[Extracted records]
/-! ### setQueue -/

@[simp] theorem State.setQueue_pending (q : QId) (x : Queue) : (s.setQueue q x).pending = s.pending := rfl
@[simp] theorem State.setQueue_fresh (q : QId) (x : Queue) : (s.setQueue q x).fresh = s.fresh := rfl
@[simp] theorem State.setQueue_mem (q : QId) (x : Queue) : (s.setQueue q x).mem = s.mem := rfl
@[simp] theorem State.setQueue_poison (q : QId) (x : Queue) : (s.setQueue q x).poison = s.poison := rfl
@[simp] theorem State.setQueue_ws (q : QId) (x : Queue) : (s.setQueue q x).ws = s.ws := rfl
@[simp] theorem State.setQueue_cores (q : QId) (x : Queue) : (s.setQueue q x).cores = s.cores := rfl
@[simp] theorem State.setQueue_clus (q : QId) (x : Queue) : (s.setQueue q x).clus = s.clus := rfl
@[simp] theorem State.setQueue_rtrs (q : QId) (x : Queue) : (s.setQueue q x).rtrs = s.rtrs := rfl
@[simp] theorem State.setQueue_homes (q : QId) (x : Queue) : (s.setQueue q x).homes = s.homes := rfl
@[simp] theorem State.setQueue_net (q : QId) (x : Queue) : (s.setQueue q x).net = s.net := rfl
@[simp] theorem State.setQueue_ucResv (q : QId) (x : Queue) : (s.setQueue q x).ucResv = s.ucResv := rfl
@[simp] theorem State.setQueue_descs (q : QId) (x : Queue) : (s.setQueue q x).descs = s.descs := rfl
@[simp] theorem State.setQueue_descEp (q : QId) (x : Queue) : (s.setQueue q x).descEp = s.descEp := rfl
@[simp] theorem State.setQueue_fnet (q : QId) (x : Queue) : (s.setQueue q x).fnet = s.fnet := rfl
@[simp] theorem State.setQueue_dnet (q : QId) (x : Queue) : (s.setQueue q x).dnet = s.dnet := rfl
@[simp] theorem State.setQueue_upAsm (q : QId) (x : Queue) : (s.setQueue q x).upAsm = s.upAsm := rfl
@[simp] theorem State.setQueue_dnAsm (q : QId) (x : Queue) : (s.setQueue q x).dnAsm = s.dnAsm := rfl
@[simp] theorem State.setQueue_ports (q : QId) (x : Queue) : (s.setQueue q x).ports = s.ports := rfl
@[simp] theorem State.setQueue_am (q : QId) (x : Queue) : (s.setQueue q x).am = s.am := rfl
@[simp] theorem State.setQueue_live (q : QId) (x : Queue) : (s.setQueue q x).live = s.live := rfl
@[simp] theorem State.setQueue_ilvSel (q : QId) (x : Queue) : (s.setQueue q x).ilvSel = s.ilvSel := rfl
@[simp] theorem State.setQueue_queues (q : QId) (x : Queue) : (s.setQueue q x).queues = s.queues.put q.toNat x := rfl
@[simp] theorem State.setQueue_spaces (q : QId) (x : Queue) : (s.setQueue q x).spaces = s.spaces := rfl
@[simp] theorem State.setQueue_fe (q : QId) (x : Queue) : (s.setQueue q x).fe = s.fe := rfl
@[simp] theorem State.setQueue_launches (q : QId) (x : Queue) : (s.setQueue q x).launches = s.launches := rfl
@[simp] theorem State.setQueue_launchSerial (q : QId) (x : Queue) : (s.setQueue q x).launchSerial = s.launchSerial := rfl
@[simp] theorem State.setQueue_eng (q : QId) (x : Queue) : (s.setQueue q x).eng = s.eng := rfl
@[simp] theorem State.setQueue_tb (q : QId) (x : Queue) : (s.setQueue q x).tb = s.tb := rfl
@[simp] theorem State.setQueue_dg (q : QId) (x : Queue) : (s.setQueue q x).dg = s.dg := rfl
@[simp] theorem State.setQueue_west (q : QId) (x : Queue) : (s.setQueue q x).west = s.west := rfl
@[simp] theorem State.setQueue_east (q : QId) (x : Queue) : (s.setQueue q x).east = s.east := rfl
@[simp] theorem State.setQueue_failedClu (q : QId) (x : Queue) : (s.setQueue q x).failedClu = s.failedClu := rfl
@[simp] theorem State.setQueue_mapped (q : QId) (x : Queue) : (s.setQueue q x).mapped = s.mapped := rfl
@[simp] theorem State.setQueue_mgmt (q : QId) (x : Queue) : (s.setQueue q x).mgmt = s.mgmt := rfl
@[simp] theorem State.setQueue_eeprom (q : QId) (x : Queue) : (s.setQueue q x).eeprom = s.eeprom := rfl
@[simp] theorem State.setQueue_host (q : QId) (x : Queue) : (s.setQueue q x).host = s.host := rfl
@[simp] theorem State.setQueue_pw (q : QId) (x : Queue) : (s.setQueue q x).pw = s.pw := rfl
@[simp] theorem State.queue_setQueue (q : QId) (x : Queue) : (s.setQueue q x).queue q = x := Tab.get_put_same _ _ _ _
theorem State.queue_setQueue_ne {i q : QId} (x : Queue) (ne : i ≠ q) : (s.setQueue q x).queue i = s.queue i :=
  Tab.get_put_ne _ _ _ fun e => ne (BitVec.eq_of_toNat_eq e)
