/-- The same for each of a list. -/
theorem issuedAll {α : Type} {l : List α} {S : α → State} {g : GroupAt} {W : α → BitVec 64} {P : α → Ctx → Prop} [∀ a x, Decidable (P a x)]
    (h : l.all (fun a => ((S a).issuer g (W a)).any fun x => decide (P a x)) = true) : ∀ a ∈ l, ∃ x, Issues (S a) g (W a) x ∧ P a x :=
  fun a ha => issued (List.all_eq_true.mp h a ha)

/-- MemoryLoads: a load at the last word of the channel's 8 GiB whose sector has come. -/
def loadCore : Core := { coreOf (grA 0x1FFFFFFFC) with ucRes := [{ UcRes.init with addr := 0x1FFFFFFE0, data := 0x55 }] }

theorem witness_load_retires : ∃ s x, Issues s g0 (encM 0x00 (mf .b4 .ca false)) x ∧ x.memPois (mf .b4 .ca false) false = false ∧
    s.checkLanes x (mf .b4 .ca false) ⟨false, false, false⟩ = 0 ∧ s.controlBusy x (x.lanes (mf .b4 .ca false) false) = false ∧
    ∀ l, x.active l → ∀ i, i < 4 → ∃ u, x.core.resOf x.g (BitVec.ofNat 64 (32 * (((x.gr.laneAddr (mf .b4 .ca false) false l).toNat + i) / 32))) = some u ∧ u.pois = 0 ∧ u.err = 0 := by
  refine ⟨_, _, issues _ loadCore (grA 0x1FFFFFFFC) rfl rfl rfl rfl rfl rfl, memClean rfl rfl _ _, by decide +kernel, by decide +kernel, ?_⟩
  intro l a i hi
  obtain rfl := active_zero rfl a
  have h : ∀ i, i < 4 → (loadCore.resOf 0 (BitVec.ofNat 64 (32 * ((((grA 0x1FFFFFFFC).laneAddr (mf .b4 .ca false) false 0).toNat + i) / 32)))).any
        (fun u => u.pois == 0 && u.err == 0) = true := by decide +kernel
  obtain ⟨u, hu, h2⟩ := anySome (h i hi)
  simp only [Bool.and_eq_true, beq_iff_eq] at h2
  exact ⟨u, hu, h2.1, h2.2⟩

/-- LoadsRetire: a load of bytes that the group itself has just stored, of which the memory has given nothing. -/
def ownCore : Core := { coreOf (grA 0) with sb := [{ SbEntry.init with mask := 0xF, data := 0x11223344 }] }

theorem witness_load_own : ∃ s x, Issues s g0 (encM 0x00 (mf .b4 .ca false)) x ∧ x.memPois (mf .b4 .ca false) false = false ∧
    s.checkLanes x (mf .b4 .ca false) ⟨false, false, false⟩ = 0 ∧ s.controlBusy x (x.lanes (mf .b4 .ca false) false) = false ∧
    ∀ l, x.active l → ∀ i, i < 4 → let q := ((x.gr.laneAddr (mf .b4 .ca false) false l).toNat + i) / 32
      let sec : BitVec 64 := BitVec.ofNat 64 (32 * q)
      let need := needOf 4 (x.lanes (mf .b4 .ca false) false) q
      x.core.resOf x.g sec = none ∧ x.core.foreign x.g sec need = false ∧ need &&& ~~~(x.core.own x.g sec).mask = 0 ∧
        (x.core.own x.g sec).pois = 0 := by
  refine ⟨_, _, issues _ ownCore (grA 0) rfl rfl rfl rfl rfl rfl, memClean rfl rfl _ _, by decide +kernel, by decide +kernel, ?_⟩
  intro l a i hi
  obtain rfl := active_zero rfl a
  revert i
  decide +kernel

/-- LoadsAsk: one lane, nothing of its line nearby, in each kind. -/
theorem witness_load_asks : ∀ k ∈ [Kind.ca, .cg, .uc, .nw], ∃ x,
    Issues (at_ (encM 0x00 (mf .b4 k false)) (coreOf (grA 0xFC))) g0 (encM 0x00 (mf .b4 k false)) x ∧
    let f := mf .b4 k false
    let s := at_ (encM 0x00 f) (coreOf (grA 0xFC))
    x.gr.exec = 1#32 <<< 0 ∧ x.memPois f false = false ∧ s.checkLanes x f ⟨false, false, false⟩ = 0 ∧
      placeOf s.mid (BitVec.ofNat 64 (32 * ((x.gr.laneAddr f false 0).toNat / 32))) = .hbm 0xE0 ∧ (x.gr.laneAddr f false 0).toNat % 32 + 4 = 32 ∧
      x.core.sb = [] ∧ x.core.ucRes = [] ∧ x.core.ucOut = [] ∧ x.core.l1 = .empty ∧ (s.clu 0).stq = [] ∧ (s.clu 0).line? 1 = none ∧
      (s.clu 0).missOf 1 = none ∧ (s.clu 0).wb? 1 = none ∧ (s.clu 0).freeTag = some 0 ∧
      ((s.homeOfLine 1).gq.filter fun r => (s.locOf (r.sector / 4)).pc == (s.locOf 1).pc).length < 64 :=
  issuedAll (by decide +kernel)

/-- MemoryLoads: the window's last word. -/
theorem witness_window : ∃ s x, Issues s g0 (encM 0x00 (mf .b4 .ca false)) x ∧ x.memPois (mf .b4 .ca false) false = false ∧
    s.checkLanes x (mf .b4 .ca false) ⟨false, false, false⟩ = 0 ∧ x.core.sb = [] ∧ x.core.ucRes = [] ∧ x.core.ucOut = [] ∧
    (∀ p ∈ x.core.l1.entries, 128 * p.2.line < hbmTop) ∧ ∀ l, x.active l → ∃ o, placeOf s.mid (x.gr.laneAddr (mf .b4 .ca false) false l) = .window o := by
  refine ⟨_, _, issuesA _ 0x103FFFFFFFFC, memClean rfl rfl _ _, by decide +kernel, rfl, rfl, rfl, by decide, ?_⟩
  intro l a
  obtain rfl := active_zero rfl a
  exact ⟨0x3FFFFFFFFC, by decide +kernel⟩

/-- MemoryStores: a store that takes the buffer's last free entry. -/
theorem witness_store : ∃ s x, Issues s g0 (encM 0x02 (mf .b4 .ca false)) x ∧ x.memPois (mf .b4 .ca false) true = false ∧
    s.checkLanes x (mf .b4 .ca false) ⟨true, false, false⟩ = 0 ∧
    (∀ l, x.active l → ∀ o, placeOf s.mid (x.gr.laneAddr (mf .b4 .ca false) false l) ≠ .control o) ∧
    x.core.sb.length + (sectorsOf 4 (x.lanes (mf .b4 .ca false) false)).length = 32 := by
  refine ⟨_, _, issues _ { coreOf (grA 0) with sb := List.replicate 31 { SbEntry.init with grp := 1 } } (grA 0) rfl rfl rfl rfl rfl rfl,
    memClean rfl rfl _ _, by decide +kernel, ?_, by decide +kernel⟩
  intro l a
  obtain rfl := active_zero rfl a
  have h : placeOf 0 ((grA 0).laneAddr (mf .b4 .ca false) false 0) = .hbm 0 := by decide +kernel
  intro o ho
  cases h.symm.trans ho

/-- An SCM core whose only store-buffer entry stores to line 0. -/
def sbCore (k : Kind) : Core := { coreOf gr0 with sb := [{ SbEntry.init with kind := k, mask := 0xF, data := 0x11223344 }] }

/-- Cluster 0 holding line 0 in state `st`. -/
def cluWith (st : Moesi) : Cluster := { Cluster.init with l2 := Tab.empty.put 0 { L2Line.init with st := st } }

/-- MemoryStores: the three ways an entry leaves. -/
theorem witness_drain_uc : ∃ s : State, ∃ e, (s.core 0).sb.find? (·.grp == g0.grp) = some e ∧ (s.clu 0).runs = true ∧
    placeOf s.mid e.addr = .hbm 0 ∧ s.protectedBy (some (0, 0)) (· == 0) = false ∧ (s.core 0).storeOut e.addr = false ∧ e.kind = .uc ∧
    (s.core 0).l1Find 0 = none ∧ (s.clu 0).storing 0 0 = false ∧ (s.clu 0).freeTag = some 0 := ⟨at_ 0 (sbCore .uc), _, rfl, by decide +kernel⟩

theorem witness_drain_cg : ∃ s : State, ∃ e, (s.core 0).sb.find? (·.grp == g0.grp) = some e ∧ (s.clu 0).runs = true ∧
    placeOf s.mid e.addr = .hbm 0 ∧ s.protectedBy (some (0, 0)) (· == 0) = false ∧ (s.core 0).storeOut e.addr = false ∧ e.kind = .cg ∧ (s.core 0).l1Find 0 = none ∧
    holdsOwned (s.clu 0) 0 = true ∧ (s.clu 0).stq = [] :=
  ⟨{ at_ 0 (sbCore .cg) with clus := Tab.empty.put 0 (cluWith .e) }, _, rfl, by decide +kernel⟩

theorem witness_drain_bim : ∃ s : State, ∃ e l, (s.core 0).sb.find? (·.grp == g0.grp) = some e ∧ (s.clu 0).runs = true ∧
    placeOf s.mid e.addr = .hbm 0 ∧ s.protectedBy (some (0, 0)) (· == 0) = false ∧ (s.core 0).storeOut e.addr = false ∧ e.kind = .ca ∧ (s.core 0).mode = true ∧
    (s.core 0).l1Find 0 = some 47 ∧ (s.core 0).l1.get? 47 = some l :=
  ⟨at_ 0 { sbCore .ca with mode := true, l1 := Tab.empty.put 47 .init }, _, _, rfl, by decide +kernel, by decide +kernel, by decide +kernel, rfl,
    rfl, rfl, by decide +kernel, rfl⟩

/-- A core at a word whose slice owns line 0. -/
def owning (w : BitVec 64) (c : Core) : State := { at_ w c with clus := Tab.empty.put 0 (cluWith .e) }

/-- The conditions of SliceAtomics on a core alone at its slice. -/
def quietCore (s : State) (x : Ctx) : Prop :=
  x.core.sb = [] ∧ x.core.ucOut = [] ∧ x.core.ucRes = [] ∧ x.core.l1 = .empty ∧ (s.clu 0).stq = [] ∧ x.gr.part = []

/-- SliceAtomics: an atomic of each opcode on the last word of a line that the slice owns. -/
theorem witness_slice_atomic : ∀ op ∈ [(0x10 : BitVec 8), 0x11, 0x12, 0x13, 0x14, 0x15, 0x16, 0x17, 0x18, 0x19, 0x1A], ∃ x,
    Issues (owning (encM op (mf .b4 .ca false)) (coreOf (grA 124))) g0 (encM op (mf .b4 .ca false)) x ∧
    let f := mf .b4 .ca false
    let s := owning (encM op f) (coreOf (grA 124))
    x.memPois f true = false ∧ x.gr.swapPois op f 0 = false ∧ s.checkLanes x f ⟨true, true, false⟩ = 0 ∧
    (∀ l, l < 32 → x.gr.exec.getLsbD l = true → x.gr.laneAddr f false l = 124) ∧ x.gr.exec ≠ 0 ∧ x.gr.part = [] ∧
    placeOf s.mid 124 = .hbm 124 ∧ x.core.sb = [] ∧ x.core.ucOut = [] ∧ x.core.ucRes = [] ∧ x.core.l1 = .empty ∧ (s.clu 0).stq = [] ∧
    s.protectedBy (some (0, 0)) (· == 3) = false ∧ (s.clu 0).line? 0 = some { L2Line.init with st := .e } ∧
    LineVal.poisAt ⟨0, 0⟩ 124 4 = false :=
  issuedAll (by decide +kernel)

/-- Reservations: an LDR.cg and, with its reservation held, an STC.cg. -/
theorem witness_reserved : ∀ p ∈ [((0x03 : BitVec 8), false), (0x04, true)], ∃ x,
    Issues (owning (encM p.1 (mf .b8 .cg false)) (coreOf { grA 0 with resv := Tab.empty.put 0 ⟨0, .cg, .b8⟩ })) g0 (encM p.1 (mf .b8 .cg false)) x ∧
    let f := mf .b8 .cg false
    let s := owning (encM p.1 f) (coreOf { grA 0 with resv := Tab.empty.put 0 ⟨0, .cg, .b8⟩ })
    x.memPois f true = false ∧ s.checkLanes x f ⟨p.2, false, true⟩ = 0 ∧ x.core.sb = [] ∧ x.core.ucOut = [] ∧ x.core.ucRes = [] ∧
    x.core.l1 = .empty ∧ x.gr.part = [] ∧ (s.clu 0).stq = [] ∧ holdsOwned (s.clu 0) 0 = true ∧
    (s.clu 0).line? 0 = some { L2Line.init with st := .e } ∧ LineVal.poisAt ⟨0, 0⟩ 0 8 = false ∧
    (∀ l, l < 32 → x.gr.exec.getLsbD l = true → placeOf s.mid (x.gr.laneAddr f true l) = .hbm 0) ∧
    x.gr.resv.get? 0 = some { sector := fieldN (x.gr.laneAddr f true 0) 0 49 / 32, kind := f.kind, size := f.size } :=
  issuedAll (by decide +kernel)

theorem witness_no_protection (w : BitVec 64) (a : BitVec 64) (m : Nat → Bool) : (owning w (coreOf (grA a))).protectedBy (some (g0.core, g0.grp)) m = false := rfl

theorem witness_protection : ((at_ 0 (coreOf { gr0 with prot := some ⟨0, 5, true⟩ })).core g0.core).groups.get? g0.grp.toNat =
    some { gr0 with prot := some ⟨0, 5, true⟩ } := rfl

/-- ConditionalStores and ProtectionEnds: nothing has waited for the protection of a group. -/
theorem witness_quiet (gr : Group) (f : Floe) : ((at_ 0 (coreOf gr)).clu (cluOf g0.core)).held = [] ∧ HomeQuiet (at_ 0 (coreOf gr)) f := by
  have h : ∀ f : Floe, (at_ 0 (coreOf gr)).home f = up.home f := fun _ => rfl
  have k : ∀ f : Floe, (up.home f).slots = .empty ∧ (up.home f).parked = [] ∧ (up.home f).ingress = [] := by decide +kernel
  refine ⟨rfl, ⟨?_, ?_, ?_⟩⟩ <;> rw [h]
  · rw [(k f).1]
    simp [Tab.empty]
  · exact (k f).2.1
  · exact (k f).2.2

/-! ### Witnesses: the array, fences and barriers -/

/-- Fields of a matrix instruction on s2, s4 and s6. -/
def xf (d : DFmt) : XF := ⟨.mma, .int8, .int8, true, 0, 2, 4, 6, .p16, d, true⟩

/-- MatrixInstructions: a full queue, a group whose EXEC is not LMASK, and an idle array. -/
theorem witness_matrix_full : ∀ op ∈ [(0x01 : BitVec 8), 0x02, 0x03, 0x04, 0x05], ∃ x,
    Issues (at_ (encX op (xf .fp32)) { coreOf gr0 with arr := { Arr.init with queue := List.replicate 8 .init } }) g0 (encX op (xf .fp32)) x ∧
    8 ≤ x.core.arr.queue.length := issuedAll (by decide +kernel)

theorem witness_matrix_mask : ∀ op ∈ [(0x01 : BitVec 8), 0x02, 0x03, 0x04, 0x05], ∃ x,
    Issues (at_ (encX op (xf .fp32)) { coreOf { gr0 with lmask := 3 } with arr := { Arr.init with queue := List.replicate 7 .init } }) g0
      (encX op (xf .fp32)) x ∧ x.core.arr.queue.length < 8 ∧ x.gr.exec ≠ x.gr.lmask := issuedAll (by decide +kernel)

/-- A group whose matrix operands are at 0 and 32 with one block. -/
def grM : Group := { gr0 with sregs := (Tab.empty.put 4 32).put 6 1 }

/-- MatrixInstructions: an idle array in packing P16 with one block of 8 x 32 INT8 operands each, and drains that end at the scratchpad's end. -/
theorem witness_matrix_idle : ∀ op ∈ [(0x01 : BitVec 8), 0x02, 0x03, 0x04, 0x05], ∃ x,
    Issues (at_ (encX op (xf .int32)) { coreOf grM with arr := { Arr.init with pack := 2 } }) g0 (encX op (xf .int32)) x ∧
    let f := xf .int32
    (x.gr.exec = x.gr.lmask ∧ (∀ r ∈ [f.sa.toNat, f.sb.toNat, f.sn.toNat], x.gr.spois.contains r = false) ∧ x.core.arr.queue = [] ∧
      x.core.arr.folds = [] ∧ x.core.puts = []) ∧
    0 < (x.gr.sreg f.sn.toNat).toNat ∧ (x.gr.sreg f.sa.toNat).toNat % 32 = 0 ∧ (x.gr.sreg f.sb.toNat).toNat % 32 = 0 ∧
    (x.gr.sreg f.sa.toNat).toNat + 1 * blockBytes f.mode f.afmt (subDim x.core.arr.pack) ≤ 64 * x.core.spadUnits.toNat ∧
    (x.gr.sreg f.sb.toNat).toNat + 1 * blockBytes f.mode f.bfmt (subDim x.core.arr.pack) ≤ 64 * x.core.spadUnits.toNat ∧
    (x.gr.sreg f.sb.toNat).toNat + subDim x.core.arr.pack * subDim x.core.arr.pack * 4 ≤ 64 * x.core.spadUnits.toNat :=
  issuedAll (by decide +kernel)

/-- ArraySteps: the last sub-array of P16 with two INT8 blocks left, and a fold with a special state. -/
def kEntry : MxEntry := ⟨0, 0x1000, 15, .op .mma .int8 .int8 true 0 512 2, 0, 0⟩

theorem witness_k_block : ∃ s : State, (s.clu (cluOf 0)).runs = true ∧ (s.core 0).arr.folds = [] ∧ (s.core 0).arr.queue = [kEntry] ∧
    kEntry.sub = (15 : BitVec 4).toNat ∧ kEntry.work = .op .mma .int8 .int8 true 0 512 2 ∧ (s.core 0).spadPoisAt 0 256 = false ∧
    (s.core 0).spadPoisAt 512 256 = false ∧ (15 : BitVec 4).toNat < (32 / subDim (s.core 0).arr.pack) ^ 2 :=
  ⟨at_ 0 { coreOf gr0 with arr := { Arr.init with pack := 2, queue := [kEntry] } }, by decide +kernel⟩

theorem witness_fold : ∃ s : State, (s.clu (cluOf 0)).runs = true ∧ (s.core 0).arr.folds = [⟨0, 15, -10, [255], [0]⟩] ∧ (s.core 0).arr.queue = [] ∧
    (s.core 0).puts = [] ∧
    15 < (32 / subDim (s.core 0).arr.pack) ^ 2 ∧ ((s.core 0).arr.cells.get 1023 .init).sp = .nan :=
  ⟨at_ 0 { coreOf gr0 with
    arr := { Arr.init with pack := 2, folds := [⟨0, 15, -10, [255], [0]⟩], cells := Tab.empty.put 1023 ⟨0, 0, 0, .nan⟩ } }, by decide +kernel⟩

/-- Fences: a fence that waits for the buffer, one that meets a lost store, and one that retires, in the widest scope. -/
def yf : YF := ⟨.sys, .ar, 7⟩

theorem witness_fence_waits : ∃ s x, Issues s g0 (encY 0x01 yf) x ∧ yf.ord ≠ .acq ∧ ∃ e ∈ x.core.sb, e.serial < x.gr.fenceMark.getD x.core.sbSerial :=
  ⟨at_ (encY 0x01 yf) { sbCore .ca with sbSerial := 1 }, issued (by decide +kernel)⟩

**EXERCISE:**
The output should be exactly the lines above from the line containing "special state. -/" to the line containing "def kEntry : MxEntry", inclusive, with no other lines.

**FINISHED TASK:**
/-- ArraySteps: the last sub-array of P16 with two INT8 blocks left, and a fold with a special state. -/
def kEntry : MxEntry := ⟨0, 0x1000, 15, .op .mma .int8 .int8 true 0 512 2, 0, 0⟩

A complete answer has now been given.